菊川さん「ドクターには、 “走り切るのは難しい。”と言われてしまいました。“リタイアするか、スタートするか決めるように。”と。“今でさえおかしいのに、このままスタートして何かあった場合、救助は間に合わないかもしれない”と。BCのスタートラインに立つことを目標にがんばってきて、その舞台が、もうすでに目の前に広がっているわけです。一晩、テントで明かせば、明朝には『エベレストマラソン』がスタートします。でも、このおぼつかない足取りで、頭痛を抱え、ナムチェまでの急峻なコースを走れるのか……、スタートしてしまったら最後、生きて帰れないかもしれない。引き裂かれるような思いの中、ひと足先にBCに到着していた日本人ランナーの一人が体調を崩し、すでに救護ヘリを呼んでいるというのです。今ならスムーズにことが進む……。一緒に乗るよう促され、私は生きて帰る道を選びました。
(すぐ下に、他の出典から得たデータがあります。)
-- ==== Sys2Proof/Laws/Logged.lean ====
section
/-! SUPPORT. What leaves the error logs, the retired units and the bytes of T1 alone. -/

namespace Sys2Proof.Machine

/-- `b` has the error logs, the retired units and the T1 bytes of `a`. -/
structure State.Logged (a b : State) : Prop where
  err0 : b.tier.err0 = a.tier.err0
  err1 : b.tier.err1 = a.tier.err1
  retired : b.tier.retired = a.tier.retired
  t1a : b.tier.t1a = a.tier.t1a
  t1b : b.tier.t1b = a.tier.t1b

variable {s0 s t : State}

theorem logged_refl (s : State) : s.Logged s := ⟨rfl, rfl, rfl, rfl, rfl⟩

theorem logged_trans (h : s0.Logged s) (h' : s.Logged t) : s0.Logged t :=
  ⟨h'.err0.trans h.err0, h'.err1.trans h.err1, h'.retired.trans h.retired, h'.t1a.trans h.t1a, h'.t1b.trans h.t1b⟩

/-- A change elsewhere. -/
theorem logged_mk (h : s0.Logged s) {now : Nat} {pending : List Instr} {free : Nat} {regs : List (RegKey × Word)} {bcn : Beacon}
    {ev : Events} {ses : Sessions} {kv : Kv} {attn : Attn} {grams : List ((Nat × Nat) × Gram)} {net : Net} {lamp : Lamp}
    {tier : Tier} {start : Start} {flash : Flash} {ident : Ident} {ckpt : Ckpt} {health : Health} {rp : Replay} {pins : Pins}
    (e0 : tier.err0 = s.tier.err0) (e1 : tier.err1 = s.tier.err1) (e2 : tier.retired = s.tier.retired) (e3 : tier.t1a = s.tier.t1a) (e4 : tier.t1b = s.tier.t1b) :
    s0.Logged ⟨now, pending, free, regs, bcn, ev, ses, kv, attn, grams, net, lamp, tier, start, flash, ident, ckpt, health, rp,
      pins⟩ := ⟨e0.trans h.err0, e1.trans h.err1, e2.trans h.retired, e3.trans h.t1a, e4.trans h.t1b⟩

theorem logged_ite {c : Prop} [Decidable c] (h : s0.Logged s) (h' : s0.Logged t) : s0.Logged (if c then s else t) := by
  split <;> assumption

theorem logged_foldl {α : Type} {f : State → α → State} (hf : ∀ s x, s0.Logged s → s0.Logged (f s x)) (l : List α)
    (h : s0.Logged s) : s0.Logged (l.foldl f s) := by
  induction l generalizing s with
  | nil => exact h
  | cons x l ih => exact ih (hf s x h)

theorem State.setReg_logged (h : s0.Logged s) {die sel : Nat} {r : RegId} {w : Word} : s0.Logged (s.setReg die sel r w) := logged_mk h rfl rfl rfl rfl rfl
theorem State.setFld_logged (h : s0.Logged s) {die sel : Nat} {f : Field} {v : Nat} : s0.Logged (s.setFld die sel f v) := logged_mk h rfl rfl rfl rfl rfl
theorem State.bumpBy_logged (h : s0.Logged s) {die sel : Nat} {f : Field} {n : Nat} : s0.Logged (s.bumpBy die sel f n) := logged_mk h rfl rfl rfl rfl rfl
theorem State.bump_logged (h : s0.Logged s) {die sel : Nat} {f : Field} : s0.Logged (s.bump die sel f) := logged_mk h rfl rfl rfl rfl rfl
theorem State.lower_logged (h : s0.Logged s) {die sel : Nat} {f : Field} {n : Nat} : s0.Logged (s.lower die sel f n) := logged_mk h rfl rfl rfl rfl rfl
theorem State.setSess_logged (h : s0.Logged s) {slot : Nat} {r : Session} : s0.Logged (s.setSess slot r) := logged_mk h rfl rfl rfl rfl rfl
theorem State.setPort_logged (h : s0.Logged s) {p : Nat} {x : Port} : s0.Logged (s.setPort p x) := logged_mk h rfl rfl rfl rfl rfl
theorem State.setPoolFree_logged (h : s0.Logged s) {die tier n : Nat} : s0.Logged (s.setPoolFree die tier n) := by
  unfold State.setPoolFree
  dsimp only
  exact State.setReg_logged h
」
―― ちゃんとスタート地点にはたどり着いたのに……、このタイミングでの撤退は無念でしたでしょうね。
菊川さん「飛び立った救護ヘリの窓から下を見ると、ガイドの『フル―バ』が見送ってくれていて、その姿とBCがみるみるうちに小さくなっていくのを見た瞬間、取返しのつかないことをしたのではないかという後悔が沸き上がってきました。なぜ“ヘリに乗る”などと言ってしまったのか……と。今でも思うんです。あの時、ヘリがタイミングよく呼ばれていなかったら、私は翌朝、エベレストを駈け下りていたかもしれないと……。大きな忘れ物をしてきた思いです」
それまでに費やした歳月を思えば安易に口にできる言葉ではないが、それでも言いたい。あの瞬間にヘリが到着したのは、『エベレスト』から菊川さんへの粋な計らいだったと思う。きっと世界最高峰のあの山は、“またおいで。スタートではなくゴールのために”、そう言ったのだ。
スタートラインに並ぶことができず高山病で亡くなった『エベレストマラソン』の参加者が、2017年大会だけで3名もいたという。